- **The task**:
How do the records below read from their first line through the line containing "p f).mem = s.mem := rfl"? Write those lines out exactly.

-------- Provided information

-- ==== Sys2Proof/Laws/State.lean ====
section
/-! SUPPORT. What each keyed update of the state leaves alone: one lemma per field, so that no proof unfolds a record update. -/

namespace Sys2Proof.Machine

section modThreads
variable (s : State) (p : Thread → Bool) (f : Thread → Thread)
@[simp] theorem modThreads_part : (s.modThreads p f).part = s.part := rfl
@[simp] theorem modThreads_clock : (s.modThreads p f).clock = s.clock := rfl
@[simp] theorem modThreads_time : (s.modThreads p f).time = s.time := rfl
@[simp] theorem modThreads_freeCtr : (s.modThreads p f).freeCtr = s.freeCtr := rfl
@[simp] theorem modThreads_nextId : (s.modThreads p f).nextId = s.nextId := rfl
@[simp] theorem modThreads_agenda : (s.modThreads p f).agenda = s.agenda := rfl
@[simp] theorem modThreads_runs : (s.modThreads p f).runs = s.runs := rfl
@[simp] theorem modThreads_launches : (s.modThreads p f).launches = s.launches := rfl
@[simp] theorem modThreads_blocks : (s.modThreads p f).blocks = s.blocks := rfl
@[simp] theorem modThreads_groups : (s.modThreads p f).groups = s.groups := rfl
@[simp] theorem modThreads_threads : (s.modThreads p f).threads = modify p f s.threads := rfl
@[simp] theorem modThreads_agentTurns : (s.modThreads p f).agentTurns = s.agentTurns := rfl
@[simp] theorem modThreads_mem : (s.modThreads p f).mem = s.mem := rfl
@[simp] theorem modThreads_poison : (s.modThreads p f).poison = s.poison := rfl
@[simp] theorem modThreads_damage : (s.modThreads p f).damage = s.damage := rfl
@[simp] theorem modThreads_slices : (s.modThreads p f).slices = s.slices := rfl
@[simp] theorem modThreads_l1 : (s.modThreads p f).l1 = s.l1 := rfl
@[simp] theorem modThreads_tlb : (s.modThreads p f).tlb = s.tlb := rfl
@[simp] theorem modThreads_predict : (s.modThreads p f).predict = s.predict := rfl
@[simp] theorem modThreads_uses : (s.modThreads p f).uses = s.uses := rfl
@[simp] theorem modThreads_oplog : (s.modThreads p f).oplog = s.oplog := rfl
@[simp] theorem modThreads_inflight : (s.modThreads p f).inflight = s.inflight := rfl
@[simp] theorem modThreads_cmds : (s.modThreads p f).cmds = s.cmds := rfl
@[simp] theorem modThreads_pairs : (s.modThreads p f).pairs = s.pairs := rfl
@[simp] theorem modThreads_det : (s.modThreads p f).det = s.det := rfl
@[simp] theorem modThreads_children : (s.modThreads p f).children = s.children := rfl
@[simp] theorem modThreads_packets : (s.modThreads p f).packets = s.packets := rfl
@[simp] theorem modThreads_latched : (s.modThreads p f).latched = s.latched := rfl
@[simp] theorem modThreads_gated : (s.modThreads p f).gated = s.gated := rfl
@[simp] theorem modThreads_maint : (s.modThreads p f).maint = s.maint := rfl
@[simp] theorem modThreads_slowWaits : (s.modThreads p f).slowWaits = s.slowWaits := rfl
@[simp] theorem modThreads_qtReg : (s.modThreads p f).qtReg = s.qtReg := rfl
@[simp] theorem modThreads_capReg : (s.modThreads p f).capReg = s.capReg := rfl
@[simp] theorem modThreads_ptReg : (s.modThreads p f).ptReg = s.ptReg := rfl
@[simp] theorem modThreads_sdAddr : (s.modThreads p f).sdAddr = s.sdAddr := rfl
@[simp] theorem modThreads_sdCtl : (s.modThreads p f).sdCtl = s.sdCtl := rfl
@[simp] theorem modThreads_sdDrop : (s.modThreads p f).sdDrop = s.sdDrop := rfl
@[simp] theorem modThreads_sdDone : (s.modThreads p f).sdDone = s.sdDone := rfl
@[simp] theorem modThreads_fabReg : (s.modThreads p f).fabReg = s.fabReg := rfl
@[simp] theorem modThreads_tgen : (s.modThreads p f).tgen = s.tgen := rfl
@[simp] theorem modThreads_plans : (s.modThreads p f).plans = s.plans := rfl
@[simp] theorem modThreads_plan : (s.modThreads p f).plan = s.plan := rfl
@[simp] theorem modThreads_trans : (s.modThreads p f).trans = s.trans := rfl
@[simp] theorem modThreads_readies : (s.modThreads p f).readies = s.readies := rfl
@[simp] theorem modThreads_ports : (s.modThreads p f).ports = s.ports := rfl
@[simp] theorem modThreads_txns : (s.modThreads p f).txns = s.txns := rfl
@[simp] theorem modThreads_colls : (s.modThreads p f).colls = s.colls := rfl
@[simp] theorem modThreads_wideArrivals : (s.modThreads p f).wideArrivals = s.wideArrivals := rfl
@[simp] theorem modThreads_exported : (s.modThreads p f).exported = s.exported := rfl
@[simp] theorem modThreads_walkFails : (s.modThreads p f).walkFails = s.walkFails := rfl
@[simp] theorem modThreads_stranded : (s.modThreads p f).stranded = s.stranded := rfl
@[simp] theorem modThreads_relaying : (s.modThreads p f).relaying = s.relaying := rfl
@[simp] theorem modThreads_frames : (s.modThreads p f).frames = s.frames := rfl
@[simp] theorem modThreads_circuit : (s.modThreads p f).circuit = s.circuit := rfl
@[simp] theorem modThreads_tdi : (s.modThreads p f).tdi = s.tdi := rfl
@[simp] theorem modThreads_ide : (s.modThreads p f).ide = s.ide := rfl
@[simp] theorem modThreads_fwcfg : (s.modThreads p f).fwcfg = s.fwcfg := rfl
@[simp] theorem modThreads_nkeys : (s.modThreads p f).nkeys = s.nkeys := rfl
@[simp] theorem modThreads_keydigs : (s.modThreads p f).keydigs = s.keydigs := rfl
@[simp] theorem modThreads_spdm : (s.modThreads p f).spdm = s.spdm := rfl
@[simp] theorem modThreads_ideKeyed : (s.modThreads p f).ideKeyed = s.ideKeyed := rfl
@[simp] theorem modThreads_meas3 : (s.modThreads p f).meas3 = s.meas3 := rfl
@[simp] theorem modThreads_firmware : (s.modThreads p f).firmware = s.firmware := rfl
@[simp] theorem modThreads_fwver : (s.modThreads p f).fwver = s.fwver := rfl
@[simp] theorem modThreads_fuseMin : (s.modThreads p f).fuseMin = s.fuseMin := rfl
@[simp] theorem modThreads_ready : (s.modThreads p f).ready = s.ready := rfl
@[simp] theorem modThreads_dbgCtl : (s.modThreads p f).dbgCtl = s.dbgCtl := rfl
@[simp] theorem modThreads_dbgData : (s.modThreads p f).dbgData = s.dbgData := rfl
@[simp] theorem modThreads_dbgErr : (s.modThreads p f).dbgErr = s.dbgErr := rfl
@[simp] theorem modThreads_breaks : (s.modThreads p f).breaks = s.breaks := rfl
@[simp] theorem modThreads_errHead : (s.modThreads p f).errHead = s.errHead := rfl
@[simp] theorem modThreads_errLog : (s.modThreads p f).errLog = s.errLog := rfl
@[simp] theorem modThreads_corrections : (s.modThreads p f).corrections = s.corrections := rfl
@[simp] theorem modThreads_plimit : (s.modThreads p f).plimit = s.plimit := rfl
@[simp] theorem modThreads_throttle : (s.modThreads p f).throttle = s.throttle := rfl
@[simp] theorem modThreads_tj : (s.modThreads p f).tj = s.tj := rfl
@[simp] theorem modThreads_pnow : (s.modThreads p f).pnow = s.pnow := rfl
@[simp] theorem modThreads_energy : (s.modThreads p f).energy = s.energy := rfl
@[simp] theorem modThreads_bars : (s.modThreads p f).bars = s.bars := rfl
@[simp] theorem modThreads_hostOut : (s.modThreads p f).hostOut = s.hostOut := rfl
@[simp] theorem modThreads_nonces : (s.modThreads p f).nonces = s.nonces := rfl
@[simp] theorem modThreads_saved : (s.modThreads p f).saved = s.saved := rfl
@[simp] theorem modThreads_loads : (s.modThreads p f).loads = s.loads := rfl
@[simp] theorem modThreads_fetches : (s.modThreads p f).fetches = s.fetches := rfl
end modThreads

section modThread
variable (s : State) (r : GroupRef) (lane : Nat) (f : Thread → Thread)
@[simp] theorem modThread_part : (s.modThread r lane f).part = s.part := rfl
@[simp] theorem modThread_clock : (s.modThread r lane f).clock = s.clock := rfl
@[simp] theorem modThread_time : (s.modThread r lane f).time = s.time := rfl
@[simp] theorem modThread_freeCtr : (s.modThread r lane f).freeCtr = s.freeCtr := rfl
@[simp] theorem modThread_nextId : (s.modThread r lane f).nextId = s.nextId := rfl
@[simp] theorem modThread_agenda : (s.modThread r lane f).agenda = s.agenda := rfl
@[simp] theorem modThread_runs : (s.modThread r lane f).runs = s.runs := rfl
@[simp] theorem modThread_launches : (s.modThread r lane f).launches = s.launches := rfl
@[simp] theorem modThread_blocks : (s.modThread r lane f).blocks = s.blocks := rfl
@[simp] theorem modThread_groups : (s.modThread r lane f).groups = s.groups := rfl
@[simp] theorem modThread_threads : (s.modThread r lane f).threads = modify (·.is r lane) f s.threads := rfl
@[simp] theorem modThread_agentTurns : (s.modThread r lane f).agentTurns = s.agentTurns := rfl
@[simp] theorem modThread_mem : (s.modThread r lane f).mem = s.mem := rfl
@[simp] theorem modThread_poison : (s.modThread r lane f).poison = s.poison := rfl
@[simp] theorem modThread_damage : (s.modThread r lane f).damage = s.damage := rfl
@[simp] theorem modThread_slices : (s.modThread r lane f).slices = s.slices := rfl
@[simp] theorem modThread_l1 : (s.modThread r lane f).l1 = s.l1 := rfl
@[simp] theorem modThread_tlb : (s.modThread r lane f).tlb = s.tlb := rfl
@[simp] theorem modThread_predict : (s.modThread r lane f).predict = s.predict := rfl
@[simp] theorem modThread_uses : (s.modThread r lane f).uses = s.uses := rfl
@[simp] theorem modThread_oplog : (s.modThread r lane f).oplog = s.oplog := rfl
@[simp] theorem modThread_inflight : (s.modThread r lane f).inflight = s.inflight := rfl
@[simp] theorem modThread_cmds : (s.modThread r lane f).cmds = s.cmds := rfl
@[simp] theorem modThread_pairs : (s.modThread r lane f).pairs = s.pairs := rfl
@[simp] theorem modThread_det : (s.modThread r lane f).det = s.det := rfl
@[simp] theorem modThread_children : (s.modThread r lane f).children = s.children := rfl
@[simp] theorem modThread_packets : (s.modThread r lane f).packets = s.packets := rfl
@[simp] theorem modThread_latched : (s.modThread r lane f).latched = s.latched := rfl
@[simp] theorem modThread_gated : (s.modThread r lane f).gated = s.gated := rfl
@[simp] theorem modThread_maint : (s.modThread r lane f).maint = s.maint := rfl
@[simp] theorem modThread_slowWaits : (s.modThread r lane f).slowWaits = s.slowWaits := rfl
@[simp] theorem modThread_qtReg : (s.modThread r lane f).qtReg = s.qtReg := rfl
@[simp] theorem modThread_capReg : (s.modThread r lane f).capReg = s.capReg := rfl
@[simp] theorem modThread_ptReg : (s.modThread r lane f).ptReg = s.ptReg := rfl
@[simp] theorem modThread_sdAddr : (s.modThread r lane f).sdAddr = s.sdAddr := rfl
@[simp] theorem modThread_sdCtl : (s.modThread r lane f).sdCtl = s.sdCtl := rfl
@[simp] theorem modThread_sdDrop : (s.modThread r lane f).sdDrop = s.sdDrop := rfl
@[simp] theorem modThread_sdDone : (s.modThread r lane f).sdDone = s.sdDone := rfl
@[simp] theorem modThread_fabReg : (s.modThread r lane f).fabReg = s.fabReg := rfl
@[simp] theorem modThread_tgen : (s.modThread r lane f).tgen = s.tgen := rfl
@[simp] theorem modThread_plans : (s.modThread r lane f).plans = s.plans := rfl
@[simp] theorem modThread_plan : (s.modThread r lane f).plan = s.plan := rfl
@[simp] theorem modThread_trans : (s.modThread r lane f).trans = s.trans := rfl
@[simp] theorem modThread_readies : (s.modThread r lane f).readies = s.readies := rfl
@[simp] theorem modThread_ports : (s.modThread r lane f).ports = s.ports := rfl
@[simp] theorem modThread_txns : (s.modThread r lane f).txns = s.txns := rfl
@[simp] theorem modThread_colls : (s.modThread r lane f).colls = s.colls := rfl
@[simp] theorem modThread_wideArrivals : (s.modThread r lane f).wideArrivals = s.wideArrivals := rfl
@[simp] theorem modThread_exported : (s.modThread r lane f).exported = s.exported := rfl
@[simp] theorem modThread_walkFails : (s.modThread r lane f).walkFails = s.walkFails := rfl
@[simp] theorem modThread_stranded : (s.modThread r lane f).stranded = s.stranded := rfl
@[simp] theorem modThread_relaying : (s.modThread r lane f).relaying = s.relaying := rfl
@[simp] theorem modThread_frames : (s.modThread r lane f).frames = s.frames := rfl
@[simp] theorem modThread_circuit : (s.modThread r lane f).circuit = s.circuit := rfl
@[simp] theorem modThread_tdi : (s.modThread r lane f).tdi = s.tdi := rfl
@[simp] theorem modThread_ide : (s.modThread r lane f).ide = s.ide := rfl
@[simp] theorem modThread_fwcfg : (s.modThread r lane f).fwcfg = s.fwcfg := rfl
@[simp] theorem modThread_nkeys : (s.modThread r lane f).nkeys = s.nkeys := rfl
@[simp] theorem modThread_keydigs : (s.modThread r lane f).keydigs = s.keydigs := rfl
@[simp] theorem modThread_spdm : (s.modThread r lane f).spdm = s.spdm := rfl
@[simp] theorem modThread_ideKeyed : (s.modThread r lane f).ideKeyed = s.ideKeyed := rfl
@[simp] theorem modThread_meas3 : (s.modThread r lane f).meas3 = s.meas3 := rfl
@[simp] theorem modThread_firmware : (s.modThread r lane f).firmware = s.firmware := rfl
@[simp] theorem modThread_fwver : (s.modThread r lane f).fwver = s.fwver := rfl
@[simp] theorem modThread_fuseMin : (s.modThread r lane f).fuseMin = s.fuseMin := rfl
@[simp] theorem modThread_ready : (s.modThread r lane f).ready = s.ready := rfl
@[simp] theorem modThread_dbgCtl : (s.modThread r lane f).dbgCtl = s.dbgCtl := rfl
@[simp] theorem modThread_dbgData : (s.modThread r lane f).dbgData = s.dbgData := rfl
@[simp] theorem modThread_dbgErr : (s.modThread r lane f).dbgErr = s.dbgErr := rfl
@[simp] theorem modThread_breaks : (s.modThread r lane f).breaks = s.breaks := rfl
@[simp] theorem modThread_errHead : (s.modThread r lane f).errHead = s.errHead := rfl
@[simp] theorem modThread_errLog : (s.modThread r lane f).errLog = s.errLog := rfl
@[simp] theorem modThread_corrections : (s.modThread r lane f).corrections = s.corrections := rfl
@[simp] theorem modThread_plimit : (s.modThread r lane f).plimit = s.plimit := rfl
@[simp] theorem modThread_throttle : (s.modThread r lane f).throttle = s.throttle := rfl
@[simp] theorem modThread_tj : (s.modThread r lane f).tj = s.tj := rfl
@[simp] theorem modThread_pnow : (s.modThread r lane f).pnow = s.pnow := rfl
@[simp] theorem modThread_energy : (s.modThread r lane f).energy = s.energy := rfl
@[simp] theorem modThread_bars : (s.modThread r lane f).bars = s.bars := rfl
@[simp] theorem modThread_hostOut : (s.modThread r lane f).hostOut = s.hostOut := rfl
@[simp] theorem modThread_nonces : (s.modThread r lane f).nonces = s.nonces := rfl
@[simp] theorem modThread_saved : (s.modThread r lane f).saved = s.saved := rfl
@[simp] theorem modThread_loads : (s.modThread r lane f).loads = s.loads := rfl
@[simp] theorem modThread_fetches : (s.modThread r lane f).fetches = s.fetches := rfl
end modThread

----------------

- **Reply**:
-- ==== Sys2Proof/Laws/State.lean ====
section
/-! SUPPORT. What each keyed update of the state leaves alone: one lemma per field, so that no proof unfolds a record update. -/

namespace Sys2Proof.Machine

section modThreads
variable (s : State) (p : Thread → Bool) (f : Thread → Thread)
@[simp] theorem modThreads_part : (s.modThreads p f).part = s.part := rfl
@[simp] theorem modThreads_clock : (s.modThreads p f).clock = s.clock := rfl
@[simp] theorem modThreads_time : (s.modThreads p f).time = s.time := rfl
@[simp] theorem modThreads_freeCtr : (s.modThreads p f).freeCtr = s.freeCtr := rfl
@[simp] theorem modThreads_nextId : (s.modThreads p f).nextId = s.nextId := rfl
@[simp] theorem modThreads_agenda : (s.modThreads p f).agenda = s.agenda := rfl
@[simp] theorem modThreads_runs : (s.modThreads p f).runs = s.runs := rfl
@[simp] theorem modThreads_launches : (s.modThreads p f).launches = s.launches := rfl
@[simp] theorem modThreads_blocks : (s.modThreads p f).blocks = s.blocks := rfl
@[simp] theorem modThreads_groups : (s.modThreads p f).groups = s.groups := rfl
@[simp] theorem modThreads_threads : (s.modThreads p f).threads = modify p f s.threads := rfl
@[simp] theorem modThreads_agentTurns : (s.modThreads p f).agentTurns = s.agentTurns := rfl
@[simp] theorem modThreads_mem : (s.modThreads p f).mem = s.mem := rfl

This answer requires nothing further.